Definitely got drunk and sent her a literal picture of my asshole. I titled it " you"
We woke up, fucked twice, she drank 3 warm heinekins to cure her hangover and said "Im glad you're still hott when im sober"
I feel like I just lived out a children's book called "The Day I Went to Law School Stoned"
She was moaning so loud as i walked out of the room her roommates gave me a standing ovation... i think they are next
I am so proud of him. After eating the rest of our shrooms, he finally registered to vote
The bouncer was just about to kick Sarah out for getting with this guy 'too physically'. I told him that was 'her style' and he let them stay. Banter.
I made people serenade her before talking to her and went on a condom run. If I'm going to be in the friend zone, I'm going to be its fucking king.
So to recap Superbowl Sunday - I won $100, bumped into the anti-christ and his cult, met a guy in a kilt and a wican, then got invited to a gayguy afterhours party.

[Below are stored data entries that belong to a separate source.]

-- ==== Sys2Proof/Decode.lean ====
section
/-! DEFINITION. The front end of the block (40_parse_extract.md, 30_encoding.md): hex parser, field extractor, select, and
their composition `decodeHex`, total on every string and rejecting by name; then the encoder, written from the bit
tables of R42, R43 and the rows of R54. -/

namespace Sys2Proof

/-! ### Hex parser (R59 to R62) -/

/-- A run of neighbouring digit characters, whose values rise by one from that of the first. -/
structure DigitRun where
  first : Char
  last : Char
  value : Nat
  deriving DecidableEq, Repr

/-- The 22 digit characters, in the three runs in which R61 and R62 list them: `A` and `a` are both 10. -/
def digitRuns : List DigitRun := [⟨'0', '9', 0⟩, ⟨'A', 'F', 10⟩, ⟨'a', 'f', 10⟩]

/-- The value that a run gives a character, `none` for a character outside the run. -/
def DigitRun.valueOf (r : DigitRun) (c : Char) : Option Nat :=
  if c.toNat < r.first.toNat ∨ r.last.toNat < c.toNat then none else some (r.value + c.toNat - r.first.toNat)

/-- `digitvalue` of R62: the value that one of the runs gives, `none` for a character in none of them (R61). -/
def digitValue (c : Char) : Option Nat := digitRuns.findSome? (·.valueOf c)

/-- The loop of R62: `acc` is what the characters before have made; `none` when a character is no digit. -/
def hexNumber : List Char → Nat → Option Nat
  | [], acc => some acc
  | c :: cs, acc =>
    match digitValue c with
    | none => none
    | some v => hexNumber cs (acc * 16 + v)

/-- `Parse` (R62): the length check first (R60), then the digit check (R61), then the conversion. -/
def parse (hex : String) : Except ParseError RawWord :=
  if hex.length = 6 ∨ hex.length = 8 then
    match hexNumber hex.toList 0 with
    | none => .error .invalidHexInput
    | some v => .ok (if hex.length = 6 then .f3 (BitVec.ofNat 24 v) else .f4 (BitVec.ofNat 32 v))
  else .error (.unsupportedLength hex.length)

/-! ### Raw instruction -/

/-- The format of a raw instruction (R41). -/
def RawWord.format : RawWord → Format
  | .f3 _ => .f3
  | .f4 _ => .f4

/-- A raw instruction as the unsigned integer it is. -/
def RawWord.toNat : RawWord → Nat
  | .f3 w => w.toNat
  | .f4 w => w.toNat

/-- `W`, the width of an instruction of a format (R24, R41). -/
def Format.width : Format → Nat
  | .f3 => 24
  | .f4 => 32

/-- How many hex digits write an instruction of a format (R41). -/
def Format.digits : Format → Nat
  | .f3 => 6
  | .f4 => 8

/-- The instruction an implementation with one 32-bit instruction bus reads from it: a format-3 word stands in bits 23:0
and bits 31:24 are ignored (R13; 92_eei_decisions.md D1). -/
def RawWord.ofBus (fmt : Format) (bus : BitVec 32) : RawWord :=
  match fmt with
  | .f3 => .f3 (bus.setWidth 24)
  | .f4 => .f4 bus

/-! ### Field extractor (R63 to R66) -/

/-- Format-3 extraction (R63). -/
def extract3 (w : BitVec 24) : FieldSet where
  opcode := (w >>> 16).setWidth 8 &&& 0xFC#8
  n := w.getLsbD 17
  i := w.getLsbD 16
  x := w.getLsbD 15
  b := w.getLsbD 14
  p := w.getLsbD 13
  e := w.getLsbD 12
  disp := .disp (w.extractLsb' 0 12)

/-- Format-4 extraction (R64). -/
def extract4 (w : BitVec 32) : FieldSet where
  opcode := (w >>> 24).setWidth 8 &&& 0xFC#8
  n := w.getLsbD 25
  i := w.getLsbD 24
  x := w.getLsbD 23
  b := w.getLsbD 22
  p := w.getLsbD 21
  e := w.getLsbD 20
  disp := .addr (w.extractLsb' 0 20)

/-- The Field Set of a raw instruction (R65: total). -/
def extract : RawWord → FieldSet
  | .f3 w => extract3 w
  | .f4 w => extract4 w

/-- The format a Field Set came from. -/
def FieldSet.format (f : FieldSet) : Format :=
  match f.disp with
  | .disp _ => .f3
  | .addr _ => .f4

/-! ### Decode cases (R54, R78) -/

/-- One row of the table of R54, with its mask and match as numbers. -/
structure CaseRow where
  case : DecodeCase
  format : Format
  mask : Nat
  match' : Nat
  deriving DecidableEq, Repr

/-- The table of R54. -/
def caseTable : List CaseRow :=
  [ ⟨.f3Sic, .f3, 0x030000, 0x000000⟩,
    ⟨.f3SimplePc, .f3, 0x036000, 0x032000⟩,
    ⟨.f3SimpleBase, .f3, 0x036000, 0x034000⟩,
    ⟨.f3SimpleDirect, .f3, 0x036000, 0x030000⟩,
    ⟨.f3SimpleNorule, .f3, 0x036000, 0x036000⟩,
    ⟨.f3IndirectPc, .f3, 0x032000, 0x022000⟩,
    ⟨.f3IndirectNorule, .f3, 0x032000, 0x020000⟩,
    ⟨.f3Immediate, .f3, 0x030000, 0x010000⟩,
    ⟨.f4Addr, .f4, 0x00000000, 0x00000000⟩ ]

/-- Whether a raw instruction is in a row: its format is the row's and `w & mask = match` (R54). -/
def CaseRow.matches (r : CaseRow) (w : RawWord) : Bool :=
  r.format == w.format && w.toNat &&& r.mask == r.match'

/-- The multiplexer select of R78, from the raw bits. -/
def select (fmt : Format) (n i b p : Bool) : DecodeCase :=
  match fmt, n, i with
  | .f4, _, _ => .f4Addr
  | .f3, false, false => .f3Sic
  | .f3, true, true =>
    match p, b with
    | true, false => .f3SimplePc
    | false, true => .f3SimpleBase
    | false, false => .f3SimpleDirect
    | true, true => .f3SimpleNorule
  | .f3, true, false => if p then .f3IndirectPc else .f3IndirectNorule
  | .f3, false, true => .f3Immediate

/-! ### Decoder -/

/-- A 24-bit word, sorted into its case (R78) with the fields of R63. -/
def decodeWord3 (w : BitVec 24) : Instr :=
  let f := extract3 w
  let d : Disp := w.extractLsb' 0 12
  match f.n, f.i with
  | false, false => .f3Sic f.opcode f.x f.b f.p f.e d
  | true, true =>
    match f.p, f.b with
    | true, false => .f3SimplePc f.opcode f.x f.e d
    | false, true => .f3SimpleBase f.opcode f.x f.e d
    | false, false => .f3SimpleDirect f.opcode f.x f.e d
    | true, true => .f3SimpleNorule f.opcode f.x f.e d
  | true, false =>
    if f.p then .f3IndirectPc f.opcode f.x f.b f.e d else .f3IndirectNorule f.opcode f.x f.b f.e d
  | false, true => .f3Immediate f.opcode f.x f.b f.p f.e d

/-- A 32-bit word: format 4 has one case (R52). -/
def decodeWord4 (w : BitVec 32) : Instr :=
  let f := extract4 w
  .f4Addr f.opcode f.n f.i f.x f.b f.p f.e (w.extractLsb' 0 20)

/-- The instruction a raw word is. It refuses none (R55). -/
def decodeRaw : RawWord → Instr
  | .f3 w => decodeWord3 w
  | .f4 w => decodeWord4 w

/-- The decoder on the block's own input, the hex string: an instruction or one of the parser's two errors. -/
def decodeHex (hex : String) : Except ParseError Instr :=
  match parse hex with
  | .error err => .error err
  | .ok w => .ok (decodeRaw w)

/-! ### Encoder -/

/-- The Field Set an instruction carries: the row's fixed bits are constants, the others are its operands (R54). -/
def Instr.fields : Instr → FieldSet
  | .f3Sic op x b p e d => ⟨op, false, false, x, b, p, e, .disp d⟩
  | .f3SimplePc op x e d => ⟨op, true, true, x, false, true, e, .disp d⟩
  | .f3SimpleBase op x e d => ⟨op, true, true, x, true, false, e, .disp d⟩
  | .f3SimpleDirect op x e d => ⟨op, true, true, x, false, false, e, .disp d⟩
  | .f3SimpleNorule op x e d => ⟨op, true, true, x, true, true, e, .disp d⟩
  | .f3IndirectPc op x b e d => ⟨op, true, false, x, b, true, e, .disp d⟩
  | .f3IndirectNorule op x b e d => ⟨op, true, false, x, b, false, e, .disp d⟩
  | .f3Immediate op x b p e d => ⟨op, false, true, x, b, p, e, .disp d⟩
  | .f4Addr op n i x b p e a => ⟨op, n, i, x, b, p, e, .addr a⟩

/-- A word of width `w` with only bit `k`, which is `f`. -/
def flagBit (w k : Nat) (f : Bool) : BitVec w := (BitVec.ofBool f).setWidth w <<< k

/-- The format-3 word of its fields, each at its place in the table of R42. -/
def pack3 (op : Opcode) (n i x b p e : Bool) (d : Disp) : BitVec 24 :=
  ((op &&& 0xFC#8).setWidth 24 <<< 16) ||| flagBit 24 17 n ||| flagBit 24 16 i ||| flagBit 24 15 x |||
    flagBit 24 14 b ||| flagBit 24 13 p ||| flagBit 24 12 e ||| d.setWidth 24

/-- The format-4 word of its fields, each at its place in the table of R43. -/
def pack4 (op : Opcode) (n i x b p e : Bool) (a : AddrField) : BitVec 32 :=
  ((op &&& 0xFC#8).setWidth 32 <<< 24) ||| flagBit 32 25 n ||| flagBit 32 24 i ||| flagBit 32 23 x |||
    flagBit 32 22 b ||| flagBit 32 21 p ||| flagBit 32 20 e ||| a.setWidth 32

/-- The raw instruction of a Field Set: `{opcode[7:2], n, i, x, b, p, e, disp_raw}` (R65). -/
def FieldSet.word (f : FieldSet) : RawWord :=
  match f.disp with
  | .disp d => .f3 (pack3 f.opcode f.n f.i f.x f.b f.p f.e d)
  | .addr a => .f4 (pack4 f.opcode f.n f.i f.x f.b f.p f.e a)

/-- The raw instruction of a well-formed `Instr`. -/
def encode (i : Instr) : RawWord := i.fields.word

/-! ### Writing a word as hex digits -/

/-- The low `k` hex digits of `v`, most significant first (R45). -/
def nibbles : Nat → Nat → List Nat
  | 0, _ => []
  | k + 1, v => v / 16 ^ k % 16 :: nibbles k v

/-- The upper-case character of a hex digit (R102; 92_eei_decisions.md D11). -/
def hexChar (v : Nat) : Char := if v < 10 then Char.ofNat ('0'.toNat + v) else Char.ofNat ('A'.toNat + (v - 10))

/-- `v` as exactly `k` upper-case hex digits. -/
def renderHex (k v : Nat) : String := String.ofList ((nibbles k v).map hexChar)

/-- The hex string that presents a raw instruction to the block. -/
def RawWord.hex (w : RawWord) : String := renderHex w.format.digits w.toNat

/-- How many hex digits write a word to which the opcode table gives `nbits` bits: 6 up to 24 bits, 8 up to 32, and for
more bits more digits, which the parser refuses (log entry 16). -/
def tableDigits (nbits : Nat) : Nat :=
  if nbits ≤ 24 then 6 else if nbits ≤ 32 then 8 else (nbits + 3) / 4

/-- The hex string of a word as the opcode table numbers its bits (bit 0 is the least significant bit of the 24-bit or
32-bit instruction; R7, R32). The bits above `nbits` are 0. -/
def tableHex (nbits w : Nat) : String := renderHex (tableDigits nbits) (w % 2 ^ nbits)

/-- What the decoder reads from an instruction whose bits are `w`. -/
def decodeTableWord (nbits w : Nat) : Option Instr :=
  match decodeHex (tableHex nbits w) with
  | .error _ => none
  | .ok i => some i

end Sys2Proof
end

Gonna be tough to beat that next year!
Also I've come to learn that "type" and "fetish" are different things. Apologies for earlier confusion.

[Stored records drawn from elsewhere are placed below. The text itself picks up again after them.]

-- ==== Sys2Proof/Tests/Slice0.lean ====
section
/-! SUPPORT. The model's own tests. Expected results are those of spec/95_test_vectors.md (the vector is named beside each)
or are worked out by hand from the rule named. Then a witness for the hypotheses of each statement that has some. -/

namespace Sys2Proof.Tests

open Sys2Proof.Machine

/-! ### Helpers: the tables of test configuration T0, and what a small test looks at -/

/-- `OPTAB` of T0. -/
def t0Optab : OpTab := [(0x00#8, "LDA")]

/-- `MEMMAP` of T0. -/
def t0Memmap : Memory := [(0x3030, 0x003600#24), (0x3600, 0x103000#24), (0x6390, 0x00C303#24), (0xC303, 0x003030#24)]

/-- The block with the tables of T0, before any request. -/
def t0 : State := State.reset.configure t0Optab t0Memmap Config.f4IndexDecided

/-- The record one step from a state leaves, if it leaves one. -/
def recordAfter (s : State) : Option Record :=
  match step s with
  | .next t =>
    match t.output with
    | some (.record r) => some r
    | _ => none
  | _ => none

/-- The result one step from a state leaves. -/
def resultAfter (s : State) : Option Result :=
  match step s with
  | .next t => t.output
  | _ => none

/-- Target and value of the record. -/
def targetValue (s : State) : Option (Option Int × Option MemVal) :=
  (recordAfter s).map fun r => (r.target, r.value)

/-- Label and machine class of the record. -/
def labelClass (s : State) : Option (String × String) :=
  (recordAfter s).map fun r => (r.modeLabel, r.machineClass.text)

/-! ### WellFormed: the one check, and an ill-formed term that it refuses -/

theorem test_wf_refuses_low_opcode_bits : (Instr.f3SimplePc 0x01#8 false false 0x600#12).wf = false := by decide
theorem test_wf_refuses_low_opcode_bit1_format4 :
    (Instr.f4Addr 0x02#8 true true false false false true 0x0C303#20).wf = false := by decide
theorem test_wf_accepts_opcode_byte : (Instr.f3SimplePc 0xA8#8 false false 0x600#12).wf = true := by decide

/-! ### Decoding: words written bit by bit from the patterns of R54 -/

/-- `000000 00 0 1 1 1 111111111111` (T-SIC-3). -/
theorem test_decode_f3Sic :
    decodeRaw (.f3 0b000000000111111111111111#24) = .f3Sic 0x00#8 false true true true 0xFFF#12 := by decide
/-- `000110 11 0 0 1 0 011000000000` (T-OP-1). -/
theorem test_decode_f3SimplePc :
    decodeRaw (.f3 0b000110110010011000000000#24) = .f3SimplePc 0x18#8 false false 0x600#12 := by decide
/-- `101010 11 1 1 0 0 110111101111` (G-10). -/
theorem test_decode_f3SimpleBase :
    decodeRaw (.f3 0b101010111100110111101111#24) = .f3SimpleBase 0xA8#8 true false 0xDEF#12 := by decide
/-- `000000 11 0 0 0 1 000000110000` (T-D-4). -/
theorem test_decode_f3SimpleDirect :
    decodeRaw (.f3 0b000000110001000000110000#24) = .f3SimpleDirect 0x00#8 false true 0x030#12 := by decide
/-- `111111 11 1 1 1 1 111111111111` (G-12). -/
theorem test_decode_f3SimpleNorule :
    decodeRaw (.f3 0b111111111111111111111111#24) = .f3SimpleNorule 0xFC#8 true true 0xFFF#12 := by decide
/-- `000000 10 0 1 1 0 000000110000` (T-I-2). -/
theorem test_decode_f3IndirectPc :
    decodeRaw (.f3 0b000000100110000000110000#24) = .f3IndirectPc 0x00#8 false true false 0x030#12 := by decide
/-- `000000 10 0 1 0 0 000000110000` (T-INR-2). -/
theorem test_decode_f3IndirectNorule :
    decodeRaw (.f3 0b000000100100000000110000#24) = .f3IndirectNorule 0x00#8 false true false 0x030#12 := by decide
/-- `000000 01 0 1 1 0 000000110000` (T-IM-6). -/
theorem test_decode_f3Immediate :
    decodeRaw (.f3 0b000000010110000000110000#24) = .f3Immediate 0x00#8 false true true false 0x030#12 := by decide
/-- `000100 1 0 0 0 1 1 01000101011001111000` (G-13). -/
theorem test_decode_f4Addr :
    decodeRaw (.f4 0b00010010001101000101011001111000#32) =
      .f4Addr 0x10#8 true false false false true true 0x45678#20 := by decide
theorem test_encode_f3SimpleBase : encode (.f3SimpleBase 0xA8#8 true false 0xDEF#12) = .f3 0xABCDEF#24 := by decide
theorem test_encode_f4Addr :
    encode (.f4Addr 0x10#8 true false false false true true 0x45678#20) = .f4 0x12345678#32 := by decide
theorem test_decodeTableWord_f3 : decodeTableWord 24 0x020030 = some (.f3IndirectNorule 0x00#8 false false false 0x030#12) := by
  decide
theorem test_decodeTableWord_f4 :
    decodeTableWord 32 0x0310C303 = some (.f4Addr 0x00#8 true true false false false true 0x0C303#20) := by decide
theorem test_decodeTableWord_refuses_40_bits : decodeTableWord 40 0 = none := by decide
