-- ==== Sys2Proof/Tests/Slice0.lean ====
section
/-! SUPPORT. The model's own tests: what is not well-formed, the words of 95_test_vectors.md and 30_encoding.md, at most
two executions for each instruction with the results 95_test_vectors.md gives, and for every obligation with hypotheses a
state and operands that meet them together (each clause at a boundary of its range). -/

namespace Sys2Proof.Tests

open Sys2Proof.Machine

/-! ### Well-formedness: the one check, and what it accepts -/

theorem test_wf_refuses_wr_of_fmtset : Instr.wellFormed (.wr 0x1F 0x00000001) = false := by decide
theorem test_wf_refuses_wr_of_unpack_alpha : Instr.wellFormed (.wr 0x1F 0x00000311) = false := by decide
theorem test_wf_refuses_every_command_word : (commandWords.all fun w => !Instr.wellFormed (.wr 0x1F w)) = true := by decide
theorem test_wf_accepts_illegal_word : Instr.wellFormed (.wr 0x1F 0x00000120) = true := by decide
theorem test_wf_accepts_other_register : Instr.wellFormed (.wr 0x1E 0x00000001) = true := by decide

/-! ### Decoding: the words of 30_encoding.md R60, R64 and of 95_test_vectors.md, for every constructor -/

theorem test_decode_wr : decode 0x10100000506 = .wr 0x01 0x00000506 := by decide
theorem test_decode_wr_unmapped : decode 0x11800000000 = .wr 0x18 0 := by decide
theorem test_decode_rd : decode 0x01E00000000 = .rd 0x1E := by decide
theorem test_decode_rd_ignores_wdata : decode 0x01F00000031 = .rd 0x1F := by decide
theorem test_decode_fmtset : decode 0x11F00000001 = .fmtset := by decide
theorem test_decode_bufset : decode 0x11F00000002 = .bufset := by decide
theorem test_decode_pack :
    decode 0x11F00000010 = .pack .red ∧ decode 0x11F00000110 = .pack .green ∧ decode 0x11F00000210 = .pack .blue ∧
      decode 0x11F00000310 = .pack .alpha := by decide
theorem test_decode_unpack :
    decode 0x11F00000011 = .unpack .red ∧ decode 0x11F00000111 = .unpack .green ∧ decode 0x11F00000211 = .unpack .blue ∧
      decode 0x11F00000311 = .unpack .alpha := by decide
theorem test_decode_encode : decode 0x11F00000020 = .encode := by decide
theorem test_decode_decode : decode 0x11F00000021 = .decode := by decide
theorem test_decode_getpixel : decode 0x11F00000030 = .getpixel := by decide
theorem test_decode_setpixel : decode 0x11F00000031 = .setpixel := by decide

/-- V53: the words that spell no command stay a WR of CMD. -/
theorem test_decode_illegal_words :
    ([0x00000000, 0x00000120, 0x00000410, 0x00000003, 0x00000012, 0x00000131, 0x00000301, 0xFFFFFFFF].all
      fun w : Word => decide (decode (wrTransaction 0x1F w) = .wr 0x1F w)) = true := by decide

Let's play another riveting game of "Whose boxers are hanging on my fence?"
I'm all dressed in my outfit from last night, and I'm not even the sluttiest person in Walmart right now. God bless Miami.
I always felt my time would come in the form of a tidal wave of whisky
And you know what the worst part is? Because of him I can now relate to a goddamn Taylor Swift song. FUCK. MY. LIFE.
there is definitely a hickey on my left nipple.
God knew I'd have horrible taste in men, so made me asexual to ensure I'd never fuck them.